**Assigned task**. Report the number of lines in the entries below that include the word "takeWhile", and nothing else.

**Dataset entries**.
'''

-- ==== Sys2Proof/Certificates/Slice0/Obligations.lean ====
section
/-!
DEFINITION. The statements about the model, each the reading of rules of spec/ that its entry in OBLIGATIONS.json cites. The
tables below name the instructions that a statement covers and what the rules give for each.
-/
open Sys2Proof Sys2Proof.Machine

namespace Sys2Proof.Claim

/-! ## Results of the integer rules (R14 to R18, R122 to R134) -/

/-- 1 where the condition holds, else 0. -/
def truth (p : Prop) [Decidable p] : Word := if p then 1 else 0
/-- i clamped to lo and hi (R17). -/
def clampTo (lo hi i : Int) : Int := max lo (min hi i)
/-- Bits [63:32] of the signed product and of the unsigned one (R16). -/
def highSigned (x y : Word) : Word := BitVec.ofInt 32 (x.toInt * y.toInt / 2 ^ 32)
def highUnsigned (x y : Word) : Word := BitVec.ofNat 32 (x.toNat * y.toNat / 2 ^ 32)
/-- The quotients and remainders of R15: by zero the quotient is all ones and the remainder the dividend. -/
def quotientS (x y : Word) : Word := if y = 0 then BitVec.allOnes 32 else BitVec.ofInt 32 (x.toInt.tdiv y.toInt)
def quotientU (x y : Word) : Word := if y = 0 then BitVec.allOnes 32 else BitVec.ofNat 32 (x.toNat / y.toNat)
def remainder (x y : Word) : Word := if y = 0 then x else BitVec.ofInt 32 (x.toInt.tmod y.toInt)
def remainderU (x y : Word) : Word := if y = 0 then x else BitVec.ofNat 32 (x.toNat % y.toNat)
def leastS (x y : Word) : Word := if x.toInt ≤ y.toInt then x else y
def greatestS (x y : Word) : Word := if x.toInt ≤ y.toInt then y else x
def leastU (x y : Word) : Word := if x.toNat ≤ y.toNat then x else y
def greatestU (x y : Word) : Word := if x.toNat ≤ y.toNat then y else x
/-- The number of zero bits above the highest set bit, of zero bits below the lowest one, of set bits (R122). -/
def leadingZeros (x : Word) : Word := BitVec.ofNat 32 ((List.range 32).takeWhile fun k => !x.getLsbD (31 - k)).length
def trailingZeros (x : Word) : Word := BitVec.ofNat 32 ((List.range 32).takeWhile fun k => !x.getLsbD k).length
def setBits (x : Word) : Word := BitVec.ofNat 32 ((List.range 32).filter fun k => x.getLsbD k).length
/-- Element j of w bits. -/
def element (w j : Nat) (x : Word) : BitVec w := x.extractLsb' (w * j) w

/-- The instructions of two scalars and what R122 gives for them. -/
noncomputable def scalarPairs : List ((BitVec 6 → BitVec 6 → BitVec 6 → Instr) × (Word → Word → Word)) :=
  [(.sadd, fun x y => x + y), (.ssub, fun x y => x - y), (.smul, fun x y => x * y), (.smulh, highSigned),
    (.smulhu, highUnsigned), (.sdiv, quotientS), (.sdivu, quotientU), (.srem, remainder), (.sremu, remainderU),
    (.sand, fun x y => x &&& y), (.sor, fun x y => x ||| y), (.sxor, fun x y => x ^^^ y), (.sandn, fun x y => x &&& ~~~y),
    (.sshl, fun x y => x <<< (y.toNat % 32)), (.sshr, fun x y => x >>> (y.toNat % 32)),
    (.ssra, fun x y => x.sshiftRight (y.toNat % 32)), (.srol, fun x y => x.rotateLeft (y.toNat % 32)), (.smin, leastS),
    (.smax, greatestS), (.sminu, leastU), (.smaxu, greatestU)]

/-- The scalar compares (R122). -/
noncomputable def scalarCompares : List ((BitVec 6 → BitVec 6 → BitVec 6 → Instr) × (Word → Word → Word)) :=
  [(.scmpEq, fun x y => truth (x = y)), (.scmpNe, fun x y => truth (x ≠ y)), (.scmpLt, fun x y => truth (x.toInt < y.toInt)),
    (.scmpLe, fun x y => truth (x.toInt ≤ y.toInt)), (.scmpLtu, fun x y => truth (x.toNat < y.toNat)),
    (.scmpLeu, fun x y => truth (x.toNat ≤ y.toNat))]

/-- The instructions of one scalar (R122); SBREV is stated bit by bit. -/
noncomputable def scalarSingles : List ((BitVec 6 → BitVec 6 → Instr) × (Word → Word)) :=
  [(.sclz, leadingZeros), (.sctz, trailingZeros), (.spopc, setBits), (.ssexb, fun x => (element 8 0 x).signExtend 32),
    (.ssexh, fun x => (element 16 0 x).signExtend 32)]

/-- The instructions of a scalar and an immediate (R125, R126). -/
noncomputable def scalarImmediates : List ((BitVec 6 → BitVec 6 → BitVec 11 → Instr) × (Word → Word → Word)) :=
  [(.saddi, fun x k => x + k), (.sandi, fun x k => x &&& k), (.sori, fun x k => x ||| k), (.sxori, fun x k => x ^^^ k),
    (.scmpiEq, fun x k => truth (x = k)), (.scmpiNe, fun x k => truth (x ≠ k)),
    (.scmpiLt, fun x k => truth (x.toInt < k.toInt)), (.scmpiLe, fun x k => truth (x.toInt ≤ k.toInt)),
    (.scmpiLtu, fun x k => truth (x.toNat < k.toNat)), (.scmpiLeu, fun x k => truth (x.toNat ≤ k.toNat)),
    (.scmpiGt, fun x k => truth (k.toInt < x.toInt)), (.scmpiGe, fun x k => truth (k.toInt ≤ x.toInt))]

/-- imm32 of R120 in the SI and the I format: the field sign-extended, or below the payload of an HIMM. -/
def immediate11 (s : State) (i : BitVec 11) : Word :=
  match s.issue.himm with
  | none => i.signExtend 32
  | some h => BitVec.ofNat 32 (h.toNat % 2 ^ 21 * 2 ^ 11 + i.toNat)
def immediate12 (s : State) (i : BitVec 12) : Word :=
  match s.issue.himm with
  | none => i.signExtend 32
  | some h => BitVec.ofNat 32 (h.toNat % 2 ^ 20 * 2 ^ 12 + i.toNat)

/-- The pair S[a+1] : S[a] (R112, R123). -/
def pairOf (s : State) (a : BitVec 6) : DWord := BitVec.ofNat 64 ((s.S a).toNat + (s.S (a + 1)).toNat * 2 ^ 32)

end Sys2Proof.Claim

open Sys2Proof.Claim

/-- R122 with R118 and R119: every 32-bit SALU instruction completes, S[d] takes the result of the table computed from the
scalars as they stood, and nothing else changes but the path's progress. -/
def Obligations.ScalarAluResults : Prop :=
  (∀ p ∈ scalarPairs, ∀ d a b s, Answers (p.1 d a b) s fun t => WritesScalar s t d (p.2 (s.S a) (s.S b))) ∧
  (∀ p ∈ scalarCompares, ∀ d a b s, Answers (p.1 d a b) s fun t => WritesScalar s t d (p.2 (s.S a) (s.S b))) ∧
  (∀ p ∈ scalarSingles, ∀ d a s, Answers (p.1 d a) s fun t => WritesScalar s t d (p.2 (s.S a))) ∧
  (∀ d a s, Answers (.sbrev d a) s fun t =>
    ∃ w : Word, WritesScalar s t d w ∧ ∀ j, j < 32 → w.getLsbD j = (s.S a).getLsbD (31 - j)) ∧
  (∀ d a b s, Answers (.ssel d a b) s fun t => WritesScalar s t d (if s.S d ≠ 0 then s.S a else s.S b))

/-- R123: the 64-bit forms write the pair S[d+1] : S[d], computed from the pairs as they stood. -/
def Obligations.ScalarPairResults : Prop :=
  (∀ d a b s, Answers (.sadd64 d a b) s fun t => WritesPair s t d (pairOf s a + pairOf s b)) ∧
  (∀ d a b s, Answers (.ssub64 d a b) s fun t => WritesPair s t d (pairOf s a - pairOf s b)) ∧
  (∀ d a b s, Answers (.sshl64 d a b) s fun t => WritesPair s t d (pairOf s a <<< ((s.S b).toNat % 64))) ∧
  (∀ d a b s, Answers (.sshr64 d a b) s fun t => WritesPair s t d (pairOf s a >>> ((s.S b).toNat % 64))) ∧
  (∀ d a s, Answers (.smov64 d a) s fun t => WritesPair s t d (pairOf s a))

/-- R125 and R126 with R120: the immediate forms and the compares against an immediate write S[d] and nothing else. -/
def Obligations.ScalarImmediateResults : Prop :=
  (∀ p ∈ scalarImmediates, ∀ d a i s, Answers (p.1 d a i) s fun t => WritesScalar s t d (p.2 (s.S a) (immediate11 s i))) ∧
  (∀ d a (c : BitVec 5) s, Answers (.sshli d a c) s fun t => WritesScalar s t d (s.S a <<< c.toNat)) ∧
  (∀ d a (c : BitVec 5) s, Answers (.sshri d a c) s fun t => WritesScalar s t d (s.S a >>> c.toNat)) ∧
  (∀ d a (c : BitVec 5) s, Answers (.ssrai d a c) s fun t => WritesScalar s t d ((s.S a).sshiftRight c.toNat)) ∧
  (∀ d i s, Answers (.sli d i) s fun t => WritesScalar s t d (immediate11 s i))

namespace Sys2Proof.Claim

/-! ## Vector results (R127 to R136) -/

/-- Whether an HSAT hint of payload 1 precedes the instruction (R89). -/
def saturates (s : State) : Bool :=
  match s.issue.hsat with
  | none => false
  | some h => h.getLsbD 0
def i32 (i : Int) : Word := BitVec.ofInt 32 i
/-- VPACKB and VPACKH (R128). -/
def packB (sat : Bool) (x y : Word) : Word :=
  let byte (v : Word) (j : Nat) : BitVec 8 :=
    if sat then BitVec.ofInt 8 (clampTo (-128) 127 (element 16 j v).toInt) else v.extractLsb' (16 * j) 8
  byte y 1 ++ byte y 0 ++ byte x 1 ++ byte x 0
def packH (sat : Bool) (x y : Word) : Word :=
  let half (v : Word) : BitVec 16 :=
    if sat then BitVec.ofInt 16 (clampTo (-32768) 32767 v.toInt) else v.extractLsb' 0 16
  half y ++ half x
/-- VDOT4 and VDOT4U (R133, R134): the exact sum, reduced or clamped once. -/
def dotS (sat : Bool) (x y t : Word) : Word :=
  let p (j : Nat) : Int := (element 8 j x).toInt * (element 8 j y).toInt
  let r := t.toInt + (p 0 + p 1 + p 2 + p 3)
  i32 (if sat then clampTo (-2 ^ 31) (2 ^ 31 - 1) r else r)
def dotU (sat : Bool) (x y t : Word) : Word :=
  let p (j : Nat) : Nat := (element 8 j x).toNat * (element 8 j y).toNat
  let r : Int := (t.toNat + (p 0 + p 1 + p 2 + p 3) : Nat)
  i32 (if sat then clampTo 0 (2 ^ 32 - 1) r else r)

'''

**Answer area**. 2